··· Records to use
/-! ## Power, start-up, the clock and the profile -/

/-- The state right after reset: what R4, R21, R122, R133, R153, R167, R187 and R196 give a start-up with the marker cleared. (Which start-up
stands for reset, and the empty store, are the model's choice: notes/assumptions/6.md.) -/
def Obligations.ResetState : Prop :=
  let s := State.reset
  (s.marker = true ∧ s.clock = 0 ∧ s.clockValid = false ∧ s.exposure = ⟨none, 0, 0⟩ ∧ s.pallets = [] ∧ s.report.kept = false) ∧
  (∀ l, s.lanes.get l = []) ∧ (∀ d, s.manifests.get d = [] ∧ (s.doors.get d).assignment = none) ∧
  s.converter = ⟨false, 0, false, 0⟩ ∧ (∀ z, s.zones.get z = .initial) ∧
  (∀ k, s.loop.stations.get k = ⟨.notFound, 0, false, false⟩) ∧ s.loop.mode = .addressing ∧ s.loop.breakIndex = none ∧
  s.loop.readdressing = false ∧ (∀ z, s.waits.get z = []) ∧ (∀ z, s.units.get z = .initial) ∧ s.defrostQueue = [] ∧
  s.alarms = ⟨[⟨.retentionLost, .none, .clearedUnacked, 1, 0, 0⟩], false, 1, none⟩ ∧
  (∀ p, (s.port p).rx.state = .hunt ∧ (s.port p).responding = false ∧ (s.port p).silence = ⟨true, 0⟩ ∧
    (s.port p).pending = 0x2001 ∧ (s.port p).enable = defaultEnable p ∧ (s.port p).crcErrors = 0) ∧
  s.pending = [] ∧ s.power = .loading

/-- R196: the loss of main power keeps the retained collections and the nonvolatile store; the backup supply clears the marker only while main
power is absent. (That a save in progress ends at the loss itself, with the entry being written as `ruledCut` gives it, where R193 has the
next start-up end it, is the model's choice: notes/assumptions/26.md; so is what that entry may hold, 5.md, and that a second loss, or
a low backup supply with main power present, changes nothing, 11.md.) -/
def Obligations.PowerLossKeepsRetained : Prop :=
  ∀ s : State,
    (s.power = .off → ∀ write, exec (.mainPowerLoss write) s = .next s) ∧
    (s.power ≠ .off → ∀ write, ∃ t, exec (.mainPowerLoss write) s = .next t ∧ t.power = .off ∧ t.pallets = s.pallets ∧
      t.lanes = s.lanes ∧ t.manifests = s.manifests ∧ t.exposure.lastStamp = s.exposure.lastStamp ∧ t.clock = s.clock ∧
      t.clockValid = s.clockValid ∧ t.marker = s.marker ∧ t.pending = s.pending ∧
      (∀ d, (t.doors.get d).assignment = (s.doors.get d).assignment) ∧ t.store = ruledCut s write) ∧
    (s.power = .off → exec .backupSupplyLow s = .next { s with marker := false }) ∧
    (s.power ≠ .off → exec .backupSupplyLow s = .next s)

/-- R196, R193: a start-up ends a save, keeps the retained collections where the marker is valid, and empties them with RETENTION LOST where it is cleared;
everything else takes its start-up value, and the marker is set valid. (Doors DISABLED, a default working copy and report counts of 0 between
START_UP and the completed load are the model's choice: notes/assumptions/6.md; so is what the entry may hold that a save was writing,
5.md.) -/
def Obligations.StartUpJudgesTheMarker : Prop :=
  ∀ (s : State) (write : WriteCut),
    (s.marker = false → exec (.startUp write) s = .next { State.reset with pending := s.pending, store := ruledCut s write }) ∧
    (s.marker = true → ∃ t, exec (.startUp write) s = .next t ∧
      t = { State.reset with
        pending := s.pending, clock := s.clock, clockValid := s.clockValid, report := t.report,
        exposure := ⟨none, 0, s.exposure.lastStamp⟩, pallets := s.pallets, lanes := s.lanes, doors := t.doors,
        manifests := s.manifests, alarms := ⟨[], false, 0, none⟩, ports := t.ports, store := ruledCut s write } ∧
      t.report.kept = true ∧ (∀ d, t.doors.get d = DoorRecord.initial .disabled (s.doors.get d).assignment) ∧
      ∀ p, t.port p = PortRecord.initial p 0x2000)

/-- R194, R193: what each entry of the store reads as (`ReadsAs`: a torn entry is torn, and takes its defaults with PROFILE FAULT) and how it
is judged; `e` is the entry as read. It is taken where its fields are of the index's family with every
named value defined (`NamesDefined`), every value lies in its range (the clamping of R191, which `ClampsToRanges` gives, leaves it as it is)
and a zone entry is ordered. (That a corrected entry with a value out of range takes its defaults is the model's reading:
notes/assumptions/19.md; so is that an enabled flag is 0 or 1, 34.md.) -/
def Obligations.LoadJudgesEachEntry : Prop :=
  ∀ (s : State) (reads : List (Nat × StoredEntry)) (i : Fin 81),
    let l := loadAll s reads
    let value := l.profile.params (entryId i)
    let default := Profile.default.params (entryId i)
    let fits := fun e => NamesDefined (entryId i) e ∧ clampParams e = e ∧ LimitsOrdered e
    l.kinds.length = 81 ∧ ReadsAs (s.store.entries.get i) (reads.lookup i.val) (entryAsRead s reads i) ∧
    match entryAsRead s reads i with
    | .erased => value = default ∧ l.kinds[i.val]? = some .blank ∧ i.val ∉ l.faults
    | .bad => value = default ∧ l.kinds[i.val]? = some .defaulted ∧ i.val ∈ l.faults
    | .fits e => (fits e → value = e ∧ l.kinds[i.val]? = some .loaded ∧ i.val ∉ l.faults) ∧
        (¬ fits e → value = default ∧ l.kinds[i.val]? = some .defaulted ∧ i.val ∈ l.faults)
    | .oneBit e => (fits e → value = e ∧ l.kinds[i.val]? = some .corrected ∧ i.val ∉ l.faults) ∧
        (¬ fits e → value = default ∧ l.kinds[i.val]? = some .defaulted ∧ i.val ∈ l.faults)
······
Copy the records above exactly, leaving nothing out.

Result:
/-! ## Power, start-up, the clock and the profile -/

/-- The state right after reset: what R4, R21, R122, R133, R153, R167, R187 and R196 give a start-up with the marker cleared. (Which start-up
stands for reset, and the empty store, are the model's choice: notes/assumptions/6.md.) -/
def Obligations.ResetState : Prop :=
  let s := State.reset
  (s.marker = true ∧ s.clock = 0 ∧ s.clockValid = false ∧ s.exposure = ⟨none, 0, 0⟩ ∧ s.pallets = [] ∧ s.report.kept = false) ∧
  (∀ l, s.lanes.get l = []) ∧ (∀ d, s.manifests.get d = [] ∧ (s.doors.get d).assignment = none) ∧
  s.converter = ⟨false, 0, false, 0⟩ ∧ (∀ z, s.zones.get z = .initial) ∧
  (∀ k, s.loop.stations.get k = ⟨.notFound, 0, false, false⟩) ∧ s.loop.mode = .addressing ∧ s.loop.breakIndex = none ∧
  s.loop.readdressing = false ∧ (∀ z, s.waits.get z = []) ∧ (∀ z, s.units.get z = .initial) ∧ s.defrostQueue = [] ∧
  s.alarms = ⟨[⟨.retentionLost, .none, .clearedUnacked, 1, 0, 0⟩], false, 1, none⟩ ∧
  (∀ p, (s.port p).rx.state = .hunt ∧ (s.port p).responding = false ∧ (s.port p).silence = ⟨true, 0⟩ ∧
    (s.port p).pending = 0x2001 ∧ (s.port p).enable = defaultEnable p ∧ (s.port p).crcErrors = 0) ∧
  s.pending = [] ∧ s.power = .loading

/-- R196: the loss of main power keeps the retained collections and the nonvolatile store; the backup supply clears the marker only while main
power is absent. (That a save in progress ends at the loss itself, with the entry being written as `ruledCut` gives it, where R193 has the
next start-up end it, is the model's choice: notes/assumptions/26.md; so is what that entry may hold, 5.md, and that a second loss, or
a low backup supply with main power present, changes nothing, 11.md.) -/
def Obligations.PowerLossKeepsRetained : Prop :=
  ∀ s : State,
    (s.power = .off → ∀ write, exec (.mainPowerLoss write) s = .next s) ∧
    (s.power ≠ .off → ∀ write, ∃ t, exec (.mainPowerLoss write) s = .next t ∧ t.power = .off ∧ t.pallets = s.pallets ∧
      t.lanes = s.lanes ∧ t.manifests = s.manifests ∧ t.exposure.lastStamp = s.exposure.lastStamp ∧ t.clock = s.clock ∧
      t.clockValid = s.clockValid ∧ t.marker = s.marker ∧ t.pending = s.pending ∧
      (∀ d, (t.doors.get d).assignment = (s.doors.get d).assignment) ∧ t.store = ruledCut s write) ∧
    (s.power = .off → exec .backupSupplyLow s = .next { s with marker := false }) ∧
    (s.power ≠ .off → exec .backupSupplyLow s = .next s)

/-- R196, R193: a start-up ends a save, keeps the retained collections where the marker is valid, and empties them with RETENTION LOST where it is cleared;
everything else takes its start-up value, and the marker is set valid. (Doors DISABLED, a default working copy and report counts of 0 between
START_UP and the completed load are the model's choice: notes/assumptions/6.md; so is what the entry may hold that a save was writing,
5.md.) -/
def Obligations.StartUpJudgesTheMarker : Prop :=
  ∀ (s : State) (write : WriteCut),
    (s.marker = false → exec (.startUp write) s = .next { State.reset with pending := s.pending, store := ruledCut s write }) ∧
    (s.marker = true → ∃ t, exec (.startUp write) s = .next t ∧
      t = { State.reset with
        pending := s.pending, clock := s.clock, clockValid := s.clockValid, report := t.report,
        exposure := ⟨none, 0, s.exposure.lastStamp⟩, pallets := s.pallets, lanes := s.lanes, doors := t.doors,
        manifests := s.manifests, alarms := ⟨[], false, 0, none⟩, ports := t.ports, store := ruledCut s write } ∧
      t.report.kept = true ∧ (∀ d, t.doors.get d = DoorRecord.initial .disabled (s.doors.get d).assignment) ∧
      ∀ p, t.port p = PortRecord.initial p 0x2000)

/-- R194, R193: what each entry of the store reads as (`ReadsAs`: a torn entry is torn, and takes its defaults with PROFILE FAULT) and how it
is judged; `e` is the entry as read. It is taken where its fields are of the index's family with every
named value defined (`NamesDefined`), every value lies in its range (the clamping of R191, which `ClampsToRanges` gives, leaves it as it is)
and a zone entry is ordered. (That a corrected entry with a value out of range takes its defaults is the model's reading:
notes/assumptions/19.md; so is that an enabled flag is 0 or 1, 34.md.) -/
def Obligations.LoadJudgesEachEntry : Prop :=
  ∀ (s : State) (reads : List (Nat × StoredEntry)) (i : Fin 81),
    let l := loadAll s reads
    let value := l.profile.params (entryId i)
    let default := Profile.default.params (entryId i)
    let fits := fun e => NamesDefined (entryId i) e ∧ clampParams e = e ∧ LimitsOrdered e
    l.kinds.length = 81 ∧ ReadsAs (s.store.entries.get i) (reads.lookup i.val) (entryAsRead s reads i) ∧
    match entryAsRead s reads i with
    | .erased => value = default ∧ l.kinds[i.val]? = some .blank ∧ i.val ∉ l.faults
    | .bad => value = default ∧ l.kinds[i.val]? = some .defaulted ∧ i.val ∈ l.faults
    | .fits e => (fits e → value = e ∧ l.kinds[i.val]? = some .loaded ∧ i.val ∉ l.faults) ∧
        (¬ fits e → value = default ∧ l.kinds[i.val]? = some .defaulted ∧ i.val ∈ l.faults)
    | .oneBit e => (fits e → value = e ∧ l.kinds[i.val]? = some .corrected ∧ i.val ∉ l.faults) ∧
        (¬ fits e → value = default ∧ l.kinds[i.val]? = some .defaulted ∧ i.val ∈ l.faults)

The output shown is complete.